Materials and Methods

Establishing Bcl11b-IRES-EGFP Knock-in Mice

Bcl11b + CFuPNs were purified from Bcl11b-IRES-EGFP knock-in mice. We established a targeting vector using Red/ET BAC recombination technology (Gene Bridges). The mouse BAC clone, RP23-351K8, containing the mouse Bcl11b gene locus was purchased from BACPAC Resources. Four steps were required for the recombination (Supplementary Figure S1). First, the IRES-EGFP reporter cassette, IRES-EGFP-polyA-rox-PGK-EM7-Bsd-polyA-rox, was targeted into RP23-351K8 with the homology arm of both ends of the cassette to create IRES-EGFP knock-in BAC. Second, the IRES-EGFP reporter cassette with the homology arm of the Bcl11b sequence was retrieved from IRES-EGFP knock-in BAC to create the targeting vector. 20 μg linearized targeting vector was transfected into mouse ESCs (v6.5) by electroporation followed by cultivation with Blasticidin S (15 μg/mL) for 7 days. After picking up the surviving colonies, Dre-recombinase (Gene Bridges) was transfected into the surviving colonies by electroporation. The loss of Blasticidin S resistance was then examined in single cells from the colonies. Mouse ESCs with a loss of Blasticidin S resistance were termed Bcl11b-IRES-EGFP knock-in mouse ESCs. To establish Bcl11b-IRES-EGFP knock-in mice, Bcl11b-IRES-EGFP-knock-in mouse ESCs were trypsinized, and 7–8 cells per embryo were injected into the blastocoels of E3.5 mouse blastocysts. Injected blastocysts were then transferred into the uteri of pseudo-pregnant ICR mice at E2.5. Chimeric mice were confirmed by genotyping and used as ICR-v6.5/Bcl11b-IRES-EGFP. After obtaining chimeric mice, F1 mice genotyped for EGFP were used as studs to establish the Bcl11b-IRES-EGFP knock-in mouse line. F2 mice were used as Bcl11b-IRES-EGFP knock-in mice after confirmation of GFP emission by fluorescence stereoscopic microscopy.
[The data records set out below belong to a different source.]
/-! ## State.setActive -/

@[simp] theorem State.setActive_phase (t : Target) (x : ActiveEntry) : (s.setActive t x).phase = s.phase := rfl
@[simp] theorem State.setActive_timebase (t : Target) (x : ActiveEntry) : (s.setActive t x).timebase = s.timebase := rfl
@[simp] theorem State.setActive_hub (t : Target) (x : ActiveEntry) : (s.setActive t x).hub = s.hub := rfl
@[simp] theorem State.setActive_rightsM1 (t : Target) (x : ActiveEntry) : (s.setActive t x).rightsM1 = s.rightsM1 := rfl
@[simp] theorem State.setActive_quotaM0 (t : Target) (x : ActiveEntry) : (s.setActive t x).quotaM0 = s.quotaM0 := rfl
@[simp] theorem State.setActive_quotaM1 (t : Target) (x : ActiveEntry) : (s.setActive t x).quotaM1 = s.quotaM1 := rfl
@[simp] theorem State.setActive_roundRobin (t : Target) (x : ActiveEntry) : (s.setActive t x).roundRobin = s.roundRobin := rfl
@[simp] theorem State.setActive_admission (t : Target) (x : ActiveEntry) : (s.setActive t x).admission = s.admission := rfl
@[simp] theorem State.setActive_staged (t : Target) (x : ActiveEntry) : (s.setActive t x).staged = s.staged := rfl
@[simp] theorem State.setActive_generation (t : Target) (x : ActiveEntry) : (s.setActive t x).generation = s.generation := rfl
@[simp] theorem State.setActive_stagedGroups (t : Target) (x : ActiveEntry) : (s.setActive t x).stagedGroups = s.stagedGroups := rfl
@[simp] theorem State.setActive_activeGroups (t : Target) (x : ActiveEntry) : (s.setActive t x).activeGroups = s.activeGroups := rfl
@[simp] theorem State.setActive_status (t : Target) (x : ActiveEntry) : (s.setActive t x).status = s.status := rfl
@[simp] theorem State.setActive_contexts (t : Target) (x : ActiveEntry) : (s.setActive t x).contexts = s.contexts := rfl
@[simp] theorem State.setActive_lanes (t : Target) (x : ActiveEntry) : (s.setActive t x).lanes = s.lanes := rfl
@[simp] theorem State.setActive_classes (t : Target) (x : ActiveEntry) : (s.setActive t x).classes = s.classes := rfl
@[simp] theorem State.setActive_claims (t : Target) (x : ActiveEntry) : (s.setActive t x).claims = s.claims := rfl
@[simp] theorem State.setActive_sources (t : Target) (x : ActiveEntry) : (s.setActive t x).sources = s.sources := rfl
@[simp] theorem State.setActive_records (t : Target) (x : ActiveEntry) : (s.setActive t x).records = s.records := rfl
@[simp] theorem State.setActive_lostCount (t : Target) (x : ActiveEntry) : (s.setActive t x).lostCount = s.lostCount := rfl
@[simp] theorem State.setActive_nextRecord (t : Target) (x : ActiveEntry) : (s.setActive t x).nextRecord = s.nextRecord := rfl
@[simp] theorem State.setActive_alertM0 (t : Target) (x : ActiveEntry) : (s.setActive t x).alertM0 = s.alertM0 := rfl
@[simp] theorem State.setActive_alertM1 (t : Target) (x : ActiveEntry) : (s.setActive t x).alertM1 = s.alertM1 := rfl
@[simp] theorem State.setActive_portM0 (t : Target) (x : ActiveEntry) : (s.setActive t x).portM0 = s.portM0 := rfl
@[simp] theorem State.setActive_portM1 (t : Target) (x : ActiveEntry) : (s.setActive t x).portM1 = s.portM1 := rfl
@[simp] theorem State.setActive_fabricResets (t : Target) (x : ActiveEntry) : (s.setActive t x).fabricResets = s.fabricResets := rfl
@[simp] theorem State.setActive_pending (t : Target) (x : ActiveEntry) : (s.setActive t x).pending = s.pending := rfl

/-! ## State.setStaged -/

@[simp] theorem State.setStaged_phase (t : Target) (x : DirEntry) : (s.setStaged t x).phase = s.phase := rfl
@[simp] theorem State.setStaged_timebase (t : Target) (x : DirEntry) : (s.setStaged t x).timebase = s.timebase := rfl
@[simp] theorem State.setStaged_hub (t : Target) (x : DirEntry) : (s.setStaged t x).hub = s.hub := rfl
@[simp] theorem State.setStaged_rightsM1 (t : Target) (x : DirEntry) : (s.setStaged t x).rightsM1 = s.rightsM1 := rfl
@[simp] theorem State.setStaged_quotaM0 (t : Target) (x : DirEntry) : (s.setStaged t x).quotaM0 = s.quotaM0 := rfl
@[simp] theorem State.setStaged_quotaM1 (t : Target) (x : DirEntry) : (s.setStaged t x).quotaM1 = s.quotaM1 := rfl
@[simp] theorem State.setStaged_roundRobin (t : Target) (x : DirEntry) : (s.setStaged t x).roundRobin = s.roundRobin := rfl
@[simp] theorem State.setStaged_admission (t : Target) (x : DirEntry) : (s.setStaged t x).admission = s.admission := rfl
@[simp] theorem State.setStaged_active (t : Target) (x : DirEntry) : (s.setStaged t x).active = s.active := rfl
@[simp] theorem State.setStaged_generation (t : Target) (x : DirEntry) : (s.setStaged t x).generation = s.generation := rfl
@[simp] theorem State.setStaged_stagedGroups (t : Target) (x : DirEntry) : (s.setStaged t x).stagedGroups = s.stagedGroups := rfl
@[simp] theorem State.setStaged_activeGroups (t : Target) (x : DirEntry) : (s.setStaged t x).activeGroups = s.activeGroups := rfl
@[simp] theorem State.setStaged_status (t : Target) (x : DirEntry) : (s.setStaged t x).status = s.status := rfl
@[simp] theorem State.setStaged_contexts (t : Target) (x : DirEntry) : (s.setStaged t x).contexts = s.contexts := rfl
@[simp] theorem State.setStaged_lanes (t : Target) (x : DirEntry) : (s.setStaged t x).lanes = s.lanes := rfl
@[simp] theorem State.setStaged_classes (t : Target) (x : DirEntry) : (s.setStaged t x).classes = s.classes := rfl
@[simp] theorem State.setStaged_claims (t : Target) (x : DirEntry) : (s.setStaged t x).claims = s.claims := rfl
@[simp] theorem State.setStaged_sources (t : Target) (x : DirEntry) : (s.setStaged t x).sources = s.sources := rfl
@[simp] theorem State.setStaged_records (t : Target) (x : DirEntry) : (s.setStaged t x).records = s.records := rfl
@[simp] theorem State.setStaged_lostCount (t : Target) (x : DirEntry) : (s.setStaged t x).lostCount = s.lostCount := rfl
@[simp] theorem State.setStaged_nextRecord (t : Target) (x : DirEntry) : (s.setStaged t x).nextRecord = s.nextRecord := rfl
@[simp] theorem State.setStaged_alertM0 (t : Target) (x : DirEntry) : (s.setStaged t x).alertM0 = s.alertM0 := rfl
@[simp] theorem State.setStaged_alertM1 (t : Target) (x : DirEntry) : (s.setStaged t x).alertM1 = s.alertM1 := rfl
@[simp] theorem State.setStaged_portM0 (t : Target) (x : DirEntry) : (s.setStaged t x).portM0 = s.portM0 := rfl
@[simp] theorem State.setStaged_portM1 (t : Target) (x : DirEntry) : (s.setStaged t x).portM1 = s.portM1 := rfl
@[simp] theorem State.setStaged_fabricResets (t : Target) (x : DirEntry) : (s.setStaged t x).fabricResets = s.fabricResets := rfl
@[simp] theorem State.setStaged_pending (t : Target) (x : DirEntry) : (s.setStaged t x).pending = s.pending := rfl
Cortical Cell Harvesting and Cell Sorting

Cerebral cortices (i.e., the dorsal pallium) were dissected manually under a microscope from E14.5 and E16.5 Bcl11b-IRES-EGFP knock-in mice (Figure 1C). Harvested cortices were gently dissociated into single cell suspensions by Neuron Dissociation Solution S (Wako, Japan) and resuspended in fluorescence activated cell sorting (FACS) Buffer [phenol-free, Ca2+Mg2+-free Hank’s balanced salt solution (HBSS; Invitrogen, Waltham, MA, United States)] containing 2% FBS (HyClone, United States), 20 mM D-glucose (Wako), and 50 mg/ml penicillin/streptomycin (Invitrogen). Samples were filtered through cell-strainer caps (35 μm mesh; BD Biosciences, Franklin Lakes, NJ, United States) into FACS Buffer. The cells were analyzed and sorted by a FACS AriaIII cell sorter and FACSDiva software (BD Biosciences). A 100 μm ceramic nozzle (BD Biosciences) with a sheath pressure of 20–25 psi and an acquisition rate of 1500–3000 events/s was used for the sorting. Gates were set as follows. A positive gate was set so that less than 0.1% of events exceeded the threshold in GFP-negative population samples, and a negative gate was set so that less than 0.1% of GFP-positive cells were included in the analysis of the GFP-negative sorted cells (Figure 1D). Sorted cells were collected in Nerve Cell Culture Medium (DS Pharma Biomedical, Japan) and centrifuged for RNA extraction.


Figure 1. Isolation of Bcl11b-positive cells from mouse embryonic brain cortex. (A) Schematic of the IRES-EGFP knock-in Bcl11b locus. (B) Co-expression of GFP and Bcl11b in the cortical plate of E14.5 and E16.5 mouse embryo by immunohistochemical analysis. Bcl11b (red), GFP (green), DAPI (blue). Scale bars, 200 μm (B-1, -2, -3, -5, 6, -7) and 50 μm (B-4, -8). B-4 and B-8 are magnified images of the squared area in B-3 and B7, respectively. (C) Sampling of the dorsal pallium from mouse embryo (E14.5). The manually dissected dorsal pallium is circled by the dashed lines in C-2 and C-3. Fluorescence stereoscopic microscopy images (fluorescence: C-2, merged: C-3). Immunohistochemical image of the coronal section of the sampled brain (C-3). GFP (green), DAPI (blue). Scale bars, 100 μm (C-1, 2) and 200 μm (C-3). (D) Separation of CFuPNs by GFP expression with FACS from the sampled tissue in panel (C). (E) qPCR analysis of the separated cells. The expression of CFuPN-specific genes was increased in the GFP-positive population. Student’s t-test. ∗∗p < 0.0001. n = 3.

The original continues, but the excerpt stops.